▶ PROBLEM DESCRIPTION: Only a number is expected: the count of lines in the listing where "refine" occurs.

▶ RECORDED DATA:
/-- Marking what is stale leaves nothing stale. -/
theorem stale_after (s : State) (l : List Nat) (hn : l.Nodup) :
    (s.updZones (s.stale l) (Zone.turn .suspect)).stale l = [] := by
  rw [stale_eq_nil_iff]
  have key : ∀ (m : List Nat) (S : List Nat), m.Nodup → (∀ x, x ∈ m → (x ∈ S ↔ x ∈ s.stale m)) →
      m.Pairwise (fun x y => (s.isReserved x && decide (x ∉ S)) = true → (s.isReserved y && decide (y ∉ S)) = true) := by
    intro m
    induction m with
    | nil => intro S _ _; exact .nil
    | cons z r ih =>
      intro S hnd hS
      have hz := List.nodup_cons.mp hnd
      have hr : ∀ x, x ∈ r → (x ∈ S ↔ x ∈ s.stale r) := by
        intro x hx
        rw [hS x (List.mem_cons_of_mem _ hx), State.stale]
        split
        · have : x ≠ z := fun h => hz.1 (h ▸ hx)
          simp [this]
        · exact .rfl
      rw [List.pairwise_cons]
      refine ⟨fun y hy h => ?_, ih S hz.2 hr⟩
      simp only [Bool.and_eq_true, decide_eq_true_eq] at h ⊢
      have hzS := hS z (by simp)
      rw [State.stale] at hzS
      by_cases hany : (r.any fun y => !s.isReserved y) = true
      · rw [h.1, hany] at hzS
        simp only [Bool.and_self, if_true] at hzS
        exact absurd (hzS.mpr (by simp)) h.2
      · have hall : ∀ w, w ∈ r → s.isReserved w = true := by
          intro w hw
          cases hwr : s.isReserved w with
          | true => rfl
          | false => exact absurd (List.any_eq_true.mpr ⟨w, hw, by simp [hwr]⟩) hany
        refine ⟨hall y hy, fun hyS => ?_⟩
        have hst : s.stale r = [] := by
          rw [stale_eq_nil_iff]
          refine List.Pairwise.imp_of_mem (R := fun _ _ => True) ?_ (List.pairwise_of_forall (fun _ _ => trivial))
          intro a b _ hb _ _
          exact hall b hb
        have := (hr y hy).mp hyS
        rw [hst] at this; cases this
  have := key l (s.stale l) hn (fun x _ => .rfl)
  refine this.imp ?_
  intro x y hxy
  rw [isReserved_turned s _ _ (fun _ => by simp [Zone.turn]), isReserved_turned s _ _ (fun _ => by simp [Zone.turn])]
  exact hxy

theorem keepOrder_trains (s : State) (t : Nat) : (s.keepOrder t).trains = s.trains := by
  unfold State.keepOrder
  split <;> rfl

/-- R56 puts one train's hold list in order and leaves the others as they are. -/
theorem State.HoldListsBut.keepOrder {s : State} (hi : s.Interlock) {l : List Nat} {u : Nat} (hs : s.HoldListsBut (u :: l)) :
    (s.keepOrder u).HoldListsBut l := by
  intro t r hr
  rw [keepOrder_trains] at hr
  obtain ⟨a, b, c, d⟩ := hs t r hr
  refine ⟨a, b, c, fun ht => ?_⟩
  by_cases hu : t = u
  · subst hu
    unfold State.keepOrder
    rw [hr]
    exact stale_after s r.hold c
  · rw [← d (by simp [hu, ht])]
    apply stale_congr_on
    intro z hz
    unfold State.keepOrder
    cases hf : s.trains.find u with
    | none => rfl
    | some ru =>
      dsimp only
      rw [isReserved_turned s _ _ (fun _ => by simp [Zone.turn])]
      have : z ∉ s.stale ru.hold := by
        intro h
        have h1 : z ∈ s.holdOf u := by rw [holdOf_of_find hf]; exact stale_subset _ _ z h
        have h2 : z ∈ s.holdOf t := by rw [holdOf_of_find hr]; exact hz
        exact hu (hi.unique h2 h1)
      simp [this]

==

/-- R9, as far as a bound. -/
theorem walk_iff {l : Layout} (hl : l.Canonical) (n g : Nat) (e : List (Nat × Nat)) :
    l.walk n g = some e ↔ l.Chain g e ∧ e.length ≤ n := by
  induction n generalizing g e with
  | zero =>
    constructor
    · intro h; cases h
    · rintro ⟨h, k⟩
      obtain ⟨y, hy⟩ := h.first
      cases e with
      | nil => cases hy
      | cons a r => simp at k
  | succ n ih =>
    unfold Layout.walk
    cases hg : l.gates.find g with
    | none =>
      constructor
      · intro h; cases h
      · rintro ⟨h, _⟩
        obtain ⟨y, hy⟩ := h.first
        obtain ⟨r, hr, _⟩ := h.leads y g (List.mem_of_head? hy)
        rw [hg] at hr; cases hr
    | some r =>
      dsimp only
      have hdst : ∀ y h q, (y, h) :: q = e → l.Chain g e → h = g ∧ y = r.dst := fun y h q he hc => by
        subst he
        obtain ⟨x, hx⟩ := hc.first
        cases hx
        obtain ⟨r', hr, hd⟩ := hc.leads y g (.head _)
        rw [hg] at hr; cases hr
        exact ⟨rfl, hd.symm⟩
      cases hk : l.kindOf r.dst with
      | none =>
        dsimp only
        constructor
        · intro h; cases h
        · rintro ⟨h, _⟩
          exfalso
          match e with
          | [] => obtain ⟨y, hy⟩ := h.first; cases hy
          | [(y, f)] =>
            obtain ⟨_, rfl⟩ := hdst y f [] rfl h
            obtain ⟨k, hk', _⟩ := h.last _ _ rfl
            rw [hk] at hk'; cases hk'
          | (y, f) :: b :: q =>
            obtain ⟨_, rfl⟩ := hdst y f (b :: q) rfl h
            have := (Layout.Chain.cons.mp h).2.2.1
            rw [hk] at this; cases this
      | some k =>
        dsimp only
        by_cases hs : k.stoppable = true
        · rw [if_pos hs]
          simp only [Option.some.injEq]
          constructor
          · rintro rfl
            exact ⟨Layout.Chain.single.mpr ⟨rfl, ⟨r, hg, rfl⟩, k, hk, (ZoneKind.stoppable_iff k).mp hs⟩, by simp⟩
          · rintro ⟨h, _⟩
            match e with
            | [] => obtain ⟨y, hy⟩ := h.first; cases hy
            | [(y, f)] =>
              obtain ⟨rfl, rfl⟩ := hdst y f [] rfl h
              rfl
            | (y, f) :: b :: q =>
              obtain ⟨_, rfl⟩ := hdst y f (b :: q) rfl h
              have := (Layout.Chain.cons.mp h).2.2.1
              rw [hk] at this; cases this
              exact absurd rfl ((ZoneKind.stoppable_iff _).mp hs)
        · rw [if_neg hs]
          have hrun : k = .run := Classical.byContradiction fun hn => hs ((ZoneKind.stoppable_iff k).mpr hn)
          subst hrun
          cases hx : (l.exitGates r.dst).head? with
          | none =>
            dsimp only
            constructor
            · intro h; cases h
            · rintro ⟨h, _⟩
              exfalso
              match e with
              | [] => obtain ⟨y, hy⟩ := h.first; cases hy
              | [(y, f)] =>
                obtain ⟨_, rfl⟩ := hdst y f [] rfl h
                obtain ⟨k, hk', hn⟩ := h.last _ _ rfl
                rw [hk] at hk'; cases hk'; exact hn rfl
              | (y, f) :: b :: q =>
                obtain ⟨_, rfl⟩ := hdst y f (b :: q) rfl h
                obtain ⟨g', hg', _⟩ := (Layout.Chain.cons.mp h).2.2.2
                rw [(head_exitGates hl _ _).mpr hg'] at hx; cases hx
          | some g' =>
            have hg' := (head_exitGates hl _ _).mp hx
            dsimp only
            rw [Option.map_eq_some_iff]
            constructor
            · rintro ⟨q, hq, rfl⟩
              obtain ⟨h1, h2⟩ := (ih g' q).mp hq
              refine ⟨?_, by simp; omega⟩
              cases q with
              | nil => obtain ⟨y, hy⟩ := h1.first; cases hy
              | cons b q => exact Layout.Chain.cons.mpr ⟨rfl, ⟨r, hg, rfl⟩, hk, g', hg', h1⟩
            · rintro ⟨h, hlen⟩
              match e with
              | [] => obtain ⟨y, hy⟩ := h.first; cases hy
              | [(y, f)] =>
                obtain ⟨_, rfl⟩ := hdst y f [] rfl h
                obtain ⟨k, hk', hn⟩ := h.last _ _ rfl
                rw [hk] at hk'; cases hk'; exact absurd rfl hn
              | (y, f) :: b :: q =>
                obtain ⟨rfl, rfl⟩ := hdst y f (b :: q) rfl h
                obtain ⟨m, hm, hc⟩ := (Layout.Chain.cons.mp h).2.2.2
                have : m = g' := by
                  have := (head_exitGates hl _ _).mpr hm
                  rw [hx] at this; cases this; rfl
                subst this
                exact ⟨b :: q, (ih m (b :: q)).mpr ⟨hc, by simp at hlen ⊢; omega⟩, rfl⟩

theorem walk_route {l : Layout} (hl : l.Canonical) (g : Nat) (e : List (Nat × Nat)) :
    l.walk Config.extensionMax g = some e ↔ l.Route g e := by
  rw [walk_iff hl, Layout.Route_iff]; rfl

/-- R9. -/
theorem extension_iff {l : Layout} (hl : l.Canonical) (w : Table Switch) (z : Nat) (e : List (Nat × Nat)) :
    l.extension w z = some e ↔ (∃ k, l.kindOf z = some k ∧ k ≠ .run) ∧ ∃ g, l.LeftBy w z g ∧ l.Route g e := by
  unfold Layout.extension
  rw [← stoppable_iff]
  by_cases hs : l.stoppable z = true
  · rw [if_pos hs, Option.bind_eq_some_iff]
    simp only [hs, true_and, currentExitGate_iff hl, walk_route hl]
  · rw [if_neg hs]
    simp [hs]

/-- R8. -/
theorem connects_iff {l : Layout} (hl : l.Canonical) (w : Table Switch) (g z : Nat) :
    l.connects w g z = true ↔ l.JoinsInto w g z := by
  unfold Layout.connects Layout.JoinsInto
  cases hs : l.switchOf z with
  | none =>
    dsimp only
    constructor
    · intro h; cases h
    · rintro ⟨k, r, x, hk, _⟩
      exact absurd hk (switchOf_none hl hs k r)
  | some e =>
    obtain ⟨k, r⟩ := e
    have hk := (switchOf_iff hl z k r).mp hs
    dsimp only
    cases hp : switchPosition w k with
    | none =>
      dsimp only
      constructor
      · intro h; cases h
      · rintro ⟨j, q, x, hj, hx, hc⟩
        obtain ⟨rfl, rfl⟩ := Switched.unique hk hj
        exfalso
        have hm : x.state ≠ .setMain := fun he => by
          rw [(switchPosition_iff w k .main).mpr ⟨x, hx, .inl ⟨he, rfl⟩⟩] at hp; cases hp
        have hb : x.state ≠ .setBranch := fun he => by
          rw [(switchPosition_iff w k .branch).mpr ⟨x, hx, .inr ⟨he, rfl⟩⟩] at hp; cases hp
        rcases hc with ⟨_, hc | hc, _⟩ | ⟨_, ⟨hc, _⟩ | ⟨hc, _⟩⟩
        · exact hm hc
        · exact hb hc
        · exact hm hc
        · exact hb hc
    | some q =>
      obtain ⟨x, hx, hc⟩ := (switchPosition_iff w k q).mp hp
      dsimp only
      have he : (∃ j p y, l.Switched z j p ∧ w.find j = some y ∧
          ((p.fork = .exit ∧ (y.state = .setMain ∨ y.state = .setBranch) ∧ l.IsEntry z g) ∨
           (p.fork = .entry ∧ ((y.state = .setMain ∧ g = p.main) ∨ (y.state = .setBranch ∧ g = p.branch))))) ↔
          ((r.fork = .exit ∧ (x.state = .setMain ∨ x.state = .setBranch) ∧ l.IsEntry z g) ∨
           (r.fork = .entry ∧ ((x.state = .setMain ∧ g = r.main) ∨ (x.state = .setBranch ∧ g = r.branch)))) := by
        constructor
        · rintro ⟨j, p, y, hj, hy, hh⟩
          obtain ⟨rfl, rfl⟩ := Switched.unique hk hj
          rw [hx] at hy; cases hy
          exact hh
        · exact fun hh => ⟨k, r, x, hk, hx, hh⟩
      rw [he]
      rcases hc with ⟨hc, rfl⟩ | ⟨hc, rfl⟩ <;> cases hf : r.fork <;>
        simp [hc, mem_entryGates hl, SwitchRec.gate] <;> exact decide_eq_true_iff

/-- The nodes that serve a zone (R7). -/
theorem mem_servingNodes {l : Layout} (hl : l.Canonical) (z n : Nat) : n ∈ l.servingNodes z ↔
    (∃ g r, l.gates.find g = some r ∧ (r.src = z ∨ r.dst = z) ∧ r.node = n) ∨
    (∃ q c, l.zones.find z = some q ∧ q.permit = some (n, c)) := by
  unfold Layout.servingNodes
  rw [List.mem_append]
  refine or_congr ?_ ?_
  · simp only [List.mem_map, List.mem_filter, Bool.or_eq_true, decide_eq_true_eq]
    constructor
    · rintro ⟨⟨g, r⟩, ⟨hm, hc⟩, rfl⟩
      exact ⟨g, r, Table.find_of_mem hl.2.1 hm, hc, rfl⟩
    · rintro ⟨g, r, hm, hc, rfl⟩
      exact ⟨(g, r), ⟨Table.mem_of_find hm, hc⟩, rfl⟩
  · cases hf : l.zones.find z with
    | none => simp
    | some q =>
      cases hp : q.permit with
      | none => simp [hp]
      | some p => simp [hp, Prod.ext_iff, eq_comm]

▶ ANSWER TO THIS EXERCISE: 7